Леонид Бежин - Чары. Избранная проза

На нашем сайте KnigaRead.com Вы можете абсолютно бесплатно читать книгу онлайн Леонид Бежин, "Чары. Избранная проза" бесплатно, без регистрации.
Перейти на страницу:

Она часто смеялась, хотя размытая в уголках глаз тушь выдавала такую же склонность к слезам. Она не курила, но иногда доставала из сумки маленький портсигар, словно курение воспринималось ею не как одинокая услада, а как необходимое дополнение к присутствию мужчин. Словом, ситуация, в которую попал мой добропорядочный отец, была невероятно забавной, и я в душе хохотал. Было до смерти любопытно, как он из нее вывернется, как поведет себя в таком обществе.

Между тем они разговорились. Все, о чем спрашивала женщина, входило в круг излюбленных тем отца. Ее любознательность не ставила его в тупик, а, наоборот, вселяла гордость от сознания своего покровительства. Отец вряд ли замечал, что для женщины странно задавать вопросы о том, какая сейчас в моде обивка мебели, какие выбрать обои и занавески на окна. Я же видел, что наша попутчица собралась всерьез устраивать быт и ей это тоже внове. Просвещая ее, отец рассыпался в любезностях. Не часто ему выпадало соединить удовольствие от обсуждения излюбленных тем с обществом такой экстравагантной собеседницы.

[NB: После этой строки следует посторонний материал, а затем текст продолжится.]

-- ==== Sys2Proof/Machine/LoaderEngine.lean ====
section
/-!
DEFINITION. The loader-side Authority Engine (chapter 3): judging each authority frame, the holder frames (chapter 6 and
8), and the commands of the record's timers and of the machine controller.
-/

namespace Sys2Proof.Machine

/-! ### Judging authority frames (sections 3.4 to 3.7) -/

/-- What the Engine makes of a CLAIM, SEIZE or ACCEPT: a grant to a station in a mode, or a refusal. -/
inductive Verdict where
  | grant (holder : Nat) (mode : Mode)
  | refuse (reason : RefuseReason)
  deriving DecidableEq, Repr

/-- R29: one REFUSE answers a frame; the record stays. -/
def State.refuse (reason : RefuseReason) (f : RxFrame) (s : State) : State :=
  s.give (TxFrame.make .refuse f.source s.station s.record.epoch
    [reason.code, byte (s.record.auth.holder?.getD 0), f.kind.code])

/-- Carrying out a verdict. -/
def State.carryOut (v : Verdict) (f : RxFrame) (s : State) : State :=
  match v with
  | .grant c m => s.makeGrant (some (c, m))
  | .refuse r => s.refuse r f

/-- R31: the lost-grant test for a frame of epoch `e` from station `b`. -/
def Record.lostGrant (b : Nat) (e : Epoch) (r : Record) : Bool :=
  decide (r.auth.current? = some b) && decide ((r.lastGrant.bind (·.holder)) = some b) && decide (e = r.epoch - 1)

/-- R32: a CLAIM from station `c` in mode `m`; `matching` says that its epoch equals the record's. -/
def Authority.judgeClaim (c : Nat) (m : Mode) (matching : Bool) : Authority → Verdict
  | .free => .grant c m
  | .held h _ _ =>
    if c = h then (if matching then .grant c m else .refuse .staleEpoch) else .refuse .taken
  | .transfer .. => .refuse .taken
  | .assist .. => if m = .drive then .grant c .drive else .refuse .badMode
  | .orphan h _ _ =>
    if c = h then (if matching then .grant c m else .refuse .staleEpoch) else .refuse .reserved

/-- R34: a SEIZE from a senior station `k`, after the lost-grant test. -/
def Authority.judgeSeize (k : Nat) (m : Mode) (standstill : Bool) : Authority → Verdict
  | .free | .orphan .. => .grant k m
  | .held .. | .transfer .. | .assist .. => if standstill then .grant k m else .refuse .moving

/-- R37: whether station `b` is admissible for an offer to `party` by `holder`. -/
def Party.admits (b holder : Nat) : Party → Bool
  | .station n => decide (b = n)
  | .pool _ => decide (b ≠ holder)

/-- R37: an ACCEPT from station `b` in mode `m`. -/
def Authority.judgeAccept (b : Nat) (m : Mode) (matching : Bool) : Authority → Verdict
  | .transfer h _ i =>
    if i.party.admits b h = false then .refuse .notOffered
    else if matching = false then .refuse .staleEpoch
    else if m ≠ i.mode then .refuse .badMode
    else .grant b m
  | .held h _ (some o) => if o.party.admits b h then .refuse .late else .refuse .notOffered
  | .held _ _ none | .assist .. | .free => .refuse .notOffered
  | .orphan .. => .refuse .reserved

/-- R35: the tests of an OFFER from station `a` to destination `dest`; `own` is the loader's own station. -/
def Authority.judgeOffer (a dest own : Nat) (matching : Bool) (auth : Authority) : Option RefuseReason :=
  if auth.current? ≠ some a then some .notHolder
  else if matching = false then some .staleEpoch
  else if auth.state = .assist then some .busyAssist
  else if dest = 0 ∨ dest = a ∨ dest = own then some .badTarget
  else none

/-- R30 to R32: a CLAIM is taken. -/
def State.takeClaim (f : RxFrame) (s : State) : State :=
  match f.mode? with
  | none => s.refuse .badMode f
  | some m =>
    if s.record.lostGrant f.source f.epoch then s.refuse .taken f
    else s.carryOut (s.record.auth.judgeClaim f.source m (decide (f.epoch = s.record.epoch))) f

/-- R30, R31, R34: a SEIZE is taken. -/
def State.takeSeize (f : RxFrame) (s : State) : State :=
  match f.mode? with
  | none => s.refuse .badMode f
  | some m =>
    if s.settings.seniorSet.contains f.source = false then s.refuse .notSenior f
    else if s.record.lostGrant f.source f.epoch then s.refuse .taken f
    else s.carryOut (s.record.auth.judgeSeize f.source m s.standstill) f

/-- R30, R31, R37: an ACCEPT is taken. One that passes the lost-grant test is answered by the last GRANT again. -/
def State.takeAccept (f : RxFrame) (s : State) : State :=
  match f.mode? with
  | none => s.refuse .badMode f
  | some m =>
    if s.record.lostGrant f.source f.epoch then
      match s.record.lastGrant with
      | some g => s.sendGrant g
      | none => s
    else s.carryOut (s.record.auth.judgeAccept f.source m (decide (f.epoch = s.record.epoch))) f

/-- R30, R35, R36: an OFFER is taken: it enters TRANSFER, or replaces the incoming party in TRANSFER. -/
def State.takeOffer (f : RxFrame) (s : State) : State :=
  match f.mode? with
  | none => s.refuse .badMode f
  | some m =>
    match s.record.auth.judgeOffer f.source f.dest s.station (decide (f.epoch = s.record.epoch)) with
    | some r => s.refuse r f
    | none =>
      let incoming : Incoming :=
        { party := Party.ofCode f.dest, mode := m, deadline := s.now + s.offerSpan (f.halfAt 1) }
      match s.record.auth with
      | .held h hm _ => s.changeState (.transfer h hm incoming)
      | .transfer h hm _ => { s with record := { s.record with auth := .transfer h hm incoming } }.announce
      | .free | .assist .. | .orphan .. => s

/-- R39: a WITHDRAW is taken, or ignored. -/
def State.takeWithdraw (f : RxFrame) (s : State) : State :=
  match s.record.auth with
  | .transfer h m _ =>
    if f.source = h ∧ f.epoch = s.record.epoch then s.changeState (.held h m none) else s
  | .free | .held .. | .assist .. | .orphan .. => s

/-- R41: a RELEASE is taken: a grant to none, or a refusal. -/
def State.takeRelease (f : RxFrame) (s : State) : State :=
  if s.record.auth.holder? ≠ some f.source then s.refuse .notHolder f
  else if f.epoch ≠ s.record.epoch then s.refuse .staleEpoch f
  else s.makeGrant none

/-- R47, R164: a CLEAR is taken, or refused. -/
def State.takeClear (f : RxFrame) (s : State) : State :=
  if s.record.auth.current? ≠ some f.source then s.refuse .notHolder f
  else if f.epoch ≠ s.record.epoch then s.refuse .staleEpoch f
  else if s.chainClosed = false then s.refuse .chainOpen f
  else if s.discrete.latch.isSome then s.clearLatch
  else s

/-- R105, R107, R126, R147: a DRIVE or SUPERVISE frame: when it is a good holder frame the Monitor takes it, a
SUPERVISE frame sets the permit (a permit set to no is a lowering event), and the Relay builds its record. -/
def State.takeHolderFrame (f : RxFrame) (s : State) : State :=
  if s.isGoodFrame f then
    let t := s.monitorTake f
    let t :=
      if f.kind = .supervise then
        let u := { t with envelope := { t.envelope with permit := decide (f.at 0 = 1) } }
        if f.at 0 = 1 then u else u.evaluate .lowering
      else t
    t.relayTake f
  else s

/-- Table 2-6: a frame given to the loader's blocks. -/
def State.loaderTakes (f : RxFrame) (s : State) : State :=
  match f.kind with
  | .claim => s.takeClaim f
  | .seize => s.takeSeize f
  | .offer => s.takeOffer f
  | .accept => s.takeAccept f
  | .decline => s
  | .withdraw => s.takeWithdraw f
  | .release => s.takeRelease f
  | .drive | .supervise => s.takeHolderFrame f
  | .stop => s.setLatch (.frame (f.at 0) f.source)
  | .clear => s.takeClear f
  | .grant | .refuse | .status | .assistCall => s

/-- R10: delivery in loader role: by the loader field, or a STOP whose loader field is 0. -/
def State.deliverLoader (f : RxFrame) (s : State) : State :=
  if f.loader = s.station ∨ (f.kind = .stop ∧ f.loader = 0) then s.loaderTakes f else s

/-! ### The commands of the record's timers -/

/-- TRANSFER_DEADLINE_EXPIRY (R40). -/
def execTransferDeadlineExpiry (s : State) : Host.Outcome State Fault Refusal :=
  .next <|
    match s.activeAs .loader, s.record.auth with
    | true, .transfer h m i => (s.reach i.deadline).changeState (.held h m (some ⟨i.party, i.mode⟩))
    | _, _ => s

/-- RECLAIM_DEADLINE_EXPIRY (R43). -/
def execReclaimDeadlineExpiry (s : State) : Host.Outcome State Fault Refusal :=
  .next <|
    match s.activeAs .loader, s.record.auth with
    | true, .orphan _ _ deadline => (s.reach deadline).makeGrant none
    | _, _ => s

/-- R44, R45: the ASSIST_CALL frame to the home pool. -/
def State.callAssist (location : Half) (s : State) : State :=
  s.give (TxFrame.make .assistCall (64 + s.settings.homePool) s.station s.record.epoch (bytesOfHalf location))

/-- ASSIST_REPEAT_EXPIRY (R45). -/
def execAssistRepeatExpiry (s : State) : Host.Outcome State Fault Refusal :=
  .next <|
    match s.activeAs .loader, s.record.auth with
    | true, .assist h location due =>
      let t := s.reach due
      { t with record := { t.record with auth := .assist h location (t.now + Config.assistRepeat) } }.callAssist
        location
    | _, _ => s

/-- STATUS_TIMER_EXPIRY (R27): a STATUS is given, and the timer waits for the next completion. -/
def execStatusTimerExpiry (s : State) : Host.Outcome State Fault Refusal :=
  .next <|
    match s.activeAs .loader, s.record.statusTimer with
    | true, some due =>
      let t := s.reach due
      { t with record := { t.record with statusTimer := none } }.sendStatus
    | _, _ => s

/-- R42: a lapse reported by the Freshness Monitor: HELD, TRANSFER and ASSIST become ORPHAN. -/
def State.lapse (s : State) : State :=
  match s.record.auth.current?, s.record.auth.mode? with
  | some h, some m => s.changeState (.orphan h m (s.now + sec s.settings.tr))
  | _, _ => s

/-- LAPSE_TIMER_EXPIRY (R112). -/
def execLapseTimerExpiry (s : State) : Host.Outcome State Fault Refusal :=
  .next <|
    match s.activeAs .loader, s.monitor.lapse with
    | true, some due =>
      let t := s.reach due
      { t with monitor := { t.monitor with lapse := none } }.lapse
    | _, _ => s

/-! ### The machine controller's requests -/

/-- R44: ASSIST_RAISE is carried out in a SUPERVISE hold in HELD. -/
def State.raiseAssist (location : Half) (s : State) : State × Answer :=
  match s.record.auth with
  | .held h .supervise _ =>
    ((s.callAssist location).changeState (.assist h location (s.now + Config.assistRepeat)), { code := .ok })
  | .held _ .drive _ | .free | .transfer .. | .assist .. | .orphan .. => (s, { code := .notSupervised })

/-- ASSIST_RAISE (R44). -/
def execAssistRaise (tag : Byte) (location : Half) (s : State) : Host.Outcome State Fault Refusal :=
  .next (s.request 0x31 tag true (some .loader) (State.raiseAssist location))

/-- R46: ASSIST_CANCEL is carried out in ASSIST. -/
def State.cancelAssist (s : State) : State × Answer :=
  match s.record.auth with
  | .assist h _ _ => (s.changeState (.held h .supervise none), { code := .ok })
  | .free | .held .. | .transfer .. | .orphan .. => (s, { code := .notAssist })

/-- ASSIST_CANCEL (R46). -/
def execAssistCancel (tag : Byte) (s : State) : Host.Outcome State Fault Refusal :=
  .next (s.request 0x32 tag true (some .loader) State.cancelAssist)

/-- The last lapsed offer, present in HELD (Table 3-2). -/
def Authority.lapsed? : Authority → Option LapsedOffer
  | .held _ _ o => o
  | .free | .transfer .. | .assist .. | .orphan .. => none

/-- The reclaim deadline, present in ORPHAN. -/
def Authority.reclaim? : Authority → Option Nat
  | .orphan _ _ d => some d
  | .free | .held .. | .transfer .. | .assist .. => none

/-- The assist location tag, present in ASSIST. -/
def Authority.location? : Authority → Option Half
  | .assist _ t _ => some t
  | .free | .held .. | .transfer .. | .orphan .. => none

/-- R50: the contents of the READ_RECORD response, each field that may be absent with its presence mark. R50
names neither the link figure nor the alert (log entry 40). -/
def State.recordContents (s : State) : List Byte :=
  let a := s.record.auth
  let g := s.record.lastGrant
  [a.state.code] ++ marked1 (a.mode?.map modeCode) ++
  marked1 (a.holder?.map byte) ++ [byteOfBool a.suspended] ++ bytesOfHalf s.record.epoch ++
  marked1 (a.incoming?.map (byte ·.party.code)) ++ marked1 (a.incoming?.map (modeCode ·.mode)) ++
  marked2 (a.incoming?.map (s.remaining ·.deadline)) ++
  marked2 (g.map (·.epoch)) ++ marked1 (g.map (byte <| ·.holder.getD 0)) ++ marked1 (g.map (modeCode? ·.mode)) ++
  marked1 (g.map (byte <| ·.previous.getD 0)) ++
  marked1 (a.lapsed?.map (byte ·.party.code)) ++ marked1 (a.lapsed?.map (modeCode ·.mode)) ++
  marked2 (a.reclaim?.map s.remaining) ++ marked2 a.location?

/-- R50: READ_RECORD is carried out. -/
def State.readRecord (s : State) : State × Answer := (s, { code := .ok, contents := s.recordContents })

/-- READ_RECORD (R50). -/
def execReadRecord (tag : Byte) (s : State) : Host.Outcome State Fault Refusal :=
  .next (s.request 0x34 tag true (some .loader) State.readRecord)

end Sys2Proof.Machine
end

Женщина попросила остановить машину как раз возле моей библиотеки, и было совершенно естественно, что мы выйдем вместе. Я осторожно извлек из кабины абажур, и у меня не хватило духу взвалить эту тяжесть на плечи владелицы. А тут еще отец слюбезничал за чужой счет:

— Петя вам поможет, я думаю…

Мне оставалось лишь подтвердить такой же любезной улыбкой правильный ход его мыслей. Женщина с отцом мило распрощались, и я решил, что они, должно быть, одного возраста, во всяком случае, она не намного младше.

— Меня зовут Елизавета Фоминична, Лиза… — представилась попутчица и черкнула ему адрес карандашом для бровей.

— Тарас, Тарас Григорьевич…

К чести отца, он все-таки почувствовал двусмысленность ситуации и принял бумажку не без смущения.

Мы пробирались той частью старого Арбата, которая словно бы и приличествовала моей ноше: кривыми, сгорбленными переулками, запутанными лабиринтами проходных дворов и задворок с сараями, котельными и голубятнями, пока не очутились перед ее домом. Лиза с улыбкой показала мне свое окно. По причудливому замыслу архитектора, это было единственное окно в слепой стене странного, похожего на пожарную каланчу дома с крутой односкатной крышей…

Кое-как я протиснулся с абажуром в лифт, и пока мы поднимались на шестой этаж, в кабине дважды гасла лампочка. Нам пришлось открыть вторую створку узкой входной двери с фамилиями обитателей квартиры и указаниями, сколько кому звонков: Парамоновой — 4 зв., Агафоновой — 5 зв., Горемыкиной — 7 зв.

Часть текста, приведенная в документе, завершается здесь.